No one in the cast distinguishes himself, with Kidman failing as badly as Cruise did to connect emotionally, the pre-Bond Craig coming across as colorless and bland, Northam appearing all to convincingly wooden, and Wright wasted (in his final scene he looks understandably disgusted)—all of which makes for a decidedly inauspicious Hollywood debut for director Oliver Hirschbiegel (the excellent “Downfall”). In fact, the best performance is given by young Bond, who gives Oliver a degree of sweetness and spunk sorely needed here, especially in view of the cold, antiseptic look of the film accentuated by Rainer Klausmann’s gray, metallic cinematography.
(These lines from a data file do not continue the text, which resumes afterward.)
/-- An expert output goes to the Tally unit of its row's memory (R140), and its rank is timed no longer; one for a rank that is closed is discarded as late (R146), one of another length than OUT_BEATS closes it as BAD_OUTPUT (R138). -/
def Work.combineIn (w : Work) (id : Nat) (p : Packet) : Work :=
  if !w.rankOpen p then w.count 3 p.dst 7
  else match w.table p.otable with
    | none => w.closeRank p 14
    | some t =>
      let w := w.onRec (handleEngine p.token) (handleRec p.token) fun r => { r with ranks := r.ranks.modify p.rank fun k => { k with remote := false } }
      let base := rowAddr t.hdr p.row + if t.hdr.cmode = 1 then p.rank * slotBytes t.hdr else 0
      if p.payload.length ≠ 32 * t.hdr.outBeats then w.closeRank p 11
      else match w.probe (80 + p.dst) t.hdr.berth base (slotBytes t.hdr) true with
      | (.bad st _ _, w) => w.closeRank p (combineCause st)
      | (_, w) =>
        let w := w.onBearing p.dst fun x => { x with combining := tset x.combining id { packet := p } }
        w.homeAccess (.bearing p.dst) (combTag id) (80 + p.dst) t.hdr.berth base (slotBytes t.hdr) .combine 1

/-- COMBINE. -/
def execCombine (id : Nat) (s : State) : Host.Outcome State Fault Refusal :=
  s.run fun w => w.takeTok id .combine fun p w => w.combineIn id p

/-- TALLY_COMBINE_DONE: the row holds the sum, and the rank closes (R140-R142). -/
def execTallyCombineDone (id : Nat) (outcome : XferEnd) (s : State) : Host.Outcome State Fault Refusal :=
  s.run fun w =>
    match w.hub.bearings.findSome? fun (b, x) => (tfind x.combining id).map fun c => (b, c.packet) with
    | none => w
    | some (b, p) => (w.pumpSource (.bearing b)).underOld (.bearing b) (combTag id) fun w =>
      if w.homePending (.bearing b) (combTag id) then w
      else
        let close (cause : Nat) (w : Work) : Work :=
          let w := (w.homeRelease (.bearing b) (combTag id)).onBearing b fun x => { x with combining := tdel x.combining id }
          w.closeRank p cause
        match w.table p.otable with
        | none => close 14 w
        | some t =>
          if !w.rankOpen p then
            ((w.homeRelease (.bearing b) (combTag id)).onBearing b fun x => { x with combining := tdel x.combining id }).count 3 b 7
          else
            let (o, w) := w.endOf (.bearing b) (combTag id) outcome
            if o ≠ .ok then close (combineCause (endStatus o)) w
            else match w.tallyCombine b t.hdr p with
              | (none, w) => w
              | (some c, w) => close c w

/-- CLOSE: a closing cause reaches the origin (R138, R144, R146). -/
def execClose (id : Nat) (s : State) : Host.Outcome State Fault Refusal :=
  s.run fun w => w.takeTok id .close fun p w => w.closeIn p

/-- OUTCOME_RECORD_DONE: the record is written or its failure logged, the mark is advanced and the token record freed (R144). -/
def execOutcomeRecordDone (b rec : Nat) (outcome : XferEnd) (s : State) : Host.Outcome State Fault Refusal :=
  s.run fun w => (w.pumpSource (.bearing b)).underOld (.bearing b) (recTag rec) fun w =>
    match tfind (w.bearing b).recs rec with
    | none => w
    | some r =>
      if r.phase ≠ .outcome || w.homePending (.bearing b) (recTag rec) then w
      else match w.table r.table with
        | none => w.tokenFree b rec r
        | some t =>
          let fail (st : Nat) (w : Work) : Work :=
            let w := w.log { cls := 3, sev := 2, cause := 0x801F, unit := b, berth := some t.hdr.berth, addr := r.row, detail := r.table + st * 256 }
            (w.homeRelease (.bearing b) (recTag rec)).tokenFree b rec r
          let (outcome, w) := w.endOf (.bearing b) (recTag rec) outcome
          if outcome ≠ .ok then fail (endStatus outcome) w
          else match w.writeDva (80 + b) t.hdr.berth (t.hdr.outcomeBase + r.row * 32) (outcomeRecord r) with
            | (.bad st _ _, w) => fail st w
            | (.wait, w) => w
            | (.ok _ _, w) => (w.homeRelease (.bearing b) (recTag rec)).tokenFree b rec r

/-- BOUNCE: the origin applies its own table's policy, and its timer stops (R145, R146). -/
def execBounce (id : Nat) (s : State) : Host.Outcome State Fault Refusal :=
  s.run fun w => w.takeTok id .bounce fun p w =>
    let b := handleEngine p.token
    if !w.rankOpen p then w.count 3 b 7
    else match w.replica b p.otable with
      | none => w
      | some t =>
        let w := w.onRec b (handleRec p.token) fun r => { r with ranks := r.ranks.modify p.rank fun k => { k with remote := false } }
        w.overflow b t { p with kind := .dispatch, berth := t.hdr.berth }

/-- REMOTE_TIMEOUT: a remote rank has not closed in time (R146). -/
def execRemoteTimeout (b rec rank : Nat) (s : State) : Host.Outcome State Fault Refusal :=
  s.run fun w =>
    match tfind (w.bearing b).recs rec with
    | none => w
    | some r =>
      match r.ranks[rank]? with
      | some k => if k.remote && k.cause.isNone then (w.rankClose b rec rank 7).tokenSettle b rec else w
      | none => w

/-- DEFER_PASS_END: a defer pass goes on; once every entry of it has been read, the packets that it held are handled (R133, R136). -/
def execDeferPassEnd (b table : Nat) (s : State) : Host.Outcome State Fault Refusal :=
  s.run fun w =>
    let k := w.keeper b table
    if !k.passing then w
    else
      let w := w.deferGo table b k.todo
      if (w.keeper b table).todo ≠ 0 then w
      else
        let held := (w.keeper b table).held
        each held (fun p w => w.keeperTake b false p) (w.onKeeper b table fun k => { k with passing := false, held := [] })

/-! ## Table commands (R120-R124, R409) -/

/-- The header of a table image (R120). -/
def tabHdrOf (i : Nat) : TabHdr :=
  { berth := bits i 45 32, nexp := bits i 59 48, k := bits i 66 64 + 1, score := bits i 69 68, renorm := bit i 70, useBias := bit i 71,
    policy := bits i 73 72, ncDepth := bits i 75 74, zeroRow := bit i 76, cmode := bits i 77 77, peerIn := bit i 78,
    ptype := bits i 83 80, ctype := bits i 84 84, payloadBeats := bits i 99 88, outBeats := bits i 115 104, combineBase := bits i 184 128,
    rowStride := bits i 223 192, ntok := bits i 255 224, outcomeBase := bits i 312 256, deferBase := bits i 376 320, deferEntries := bits i 399 384,
    defaultCap := bits i 415 400, doneMark := bits i 427 416, doneEn := bit i 428, roundGate := bits i 441 432, roundEn := bit i 442,
    remoteTimeout := bits i 463 448 }

/-- An expert entry (R121). -/
def expEntryOf (x : Nat) : ExpEntry :=
  { kind := bits x 1 0, site := bits x 7 3, wright := bits x 15 8, hub := bits x 27 16, rtable := bits x 35 28, rexpert := bits x 47 36,
    cap := bits x 63 48, bias := bits x 79 64 }

/-- Row 2 of R122 for an entry: what it names exists, is enabled and has not failed at this start (R6, R534), and a hub is no greater than NHUB. -/
def Work.entryIdent (w : Work) (x : ExpEntry) : Bool :=
  match x.kind with
  | 1 => x.site < 16 && bit w.hub.board.sites x.site && !(w.site x.site).fuseBad && !(w.bearing x.site).out
  | 2 => x.wright < 64 && !(w.wright x.wright).failed && !(w.bearing (x.wright / 4)).out
  | 3 => !w.hubBeyond x.hub
  | _ => true

/-- Row 3 of R122 for an entry: a placed site or engine is granted to the berth. -/
def Work.entryOwned (w : Work) (b : Nat) (x : ExpEntry) : Bool :=
  match x.kind with
  | 1 => w.siteHeld x.site b
  | 2 => w.holder 1 x.wright = some b
  | _ => true

/-- Row 5 of R122 for an entry: fields that do not apply are zero, a remote hub is another one. -/
def Work.entryShape (w : Work) (x : ExpEntry) : Bool :=
  match x.kind with
  | 0 => x.site = 0 && x.wright = 0 && x.hub = 0 && x.rtable = 0 && x.rexpert = 0
  | 1 => x.wright = 0 && x.hub = 0 && x.rtable = 0 && x.rexpert = 0
  | 2 => x.site = 0 && x.hub = 0 && x.rtable = 0 && x.rexpert = 0
  | _ => x.site = 0 && x.wright = 0 && x.hub ≠ w.hubId

/-- Row 5 of R122 for a header and its entries. -/
def Work.tableShape (w : Work) (h : TabHdr) (es : List ExpEntry) : Bool :=
  h.k ≤ h.nexp && h.nexp ≤ 1024 && h.score ≠ 3 && h.policy ≠ 3 && h.ptype ≤ 4 && !(h.policy = 2 && h.ncDepth = 0)
    && h.payloadBeats ≠ 0 && h.outBeats ≠ 0 && h.ntok ≠ 0 && h.defaultCap ≠ 0 && h.payloadBeats ≤ 2048 && h.outBeats ≤ 2048
    && rowBytes h ≤ h.rowStride && h.rowStride % 256 = 0 && !(h.policy = 1 && h.deferEntries = 0)
    && !(h.remoteTimeout = 0 && es.any fun x => x.kind = 3) && es.all w.entryShape

/-- Bytes that the installed replicas take of the table store (R123). -/
def Work.tableStore (w : Work) : Nat := (w.hub.tables.map fun (_, t) => 256 + 16 * t.experts.length).sum

/-- Install a table image (R122, R123): its header, then its entries. -/
def Work.bearingInstall (w : Work) (e : EntryRef) (i : Nat) : Work :=
  let h := tabHdrOf i
  let n := bits i 23 16
  let es := (List.range h.nexp).map fun j => expEntryOf (bits i (2048 + 128 * j + 127) (2048 + 128 * j))
  if bits i 15 0 ≠ 1 then w.complete e stBadVersion
  else if 4096 ≤ h.berth || (!w.hub.board.berthsHigh && 256 ≤ h.berth) || !es.all w.entryIdent then w.complete e stBadIdent
  else if h.berth ≠ e.berth || w.holder 6 n ≠ some e.berth || !es.all (w.entryOwned e.berth) then w.complete e stNotOwner
  else if (w.table n).isSome then w.complete e stTableBusy
  else if !w.tableShape h es then w.complete e stBadShape
  else if 2 ^ 20 < w.tableStore + 256 + 16 * h.nexp then w.complete e stTableSpace
  else (w.onHub fun x => { x with tables := tset x.tables n { hdr := h, experts := es } }).complete e stOk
Klausmann also opts for odd, off-kilter camera angles that, when joined with Joel Negron and Hans Funck’s blunt-force trauma editing (complete with whiplash montages and flamboyant flashbacks), aim for a disorienting effect that comes off more confused and messy than pleasurably unsettling. (In fairness to Hirschbiegel, Klausmann and writer David Kajganich, it should be noted that the studio took over “The Invasion” and ordered substantial reshooting and re-editing prior to release. Their original cut might have been more interesting.)

On the other hand, John Ottman’s score is genuinely distinctive, adding some abrasive energy to the proceedings without becoming overbearing about it. That means you might consider buying a soundtrack CD. A ticket to “The Invasion,” however, is an entirely different matter.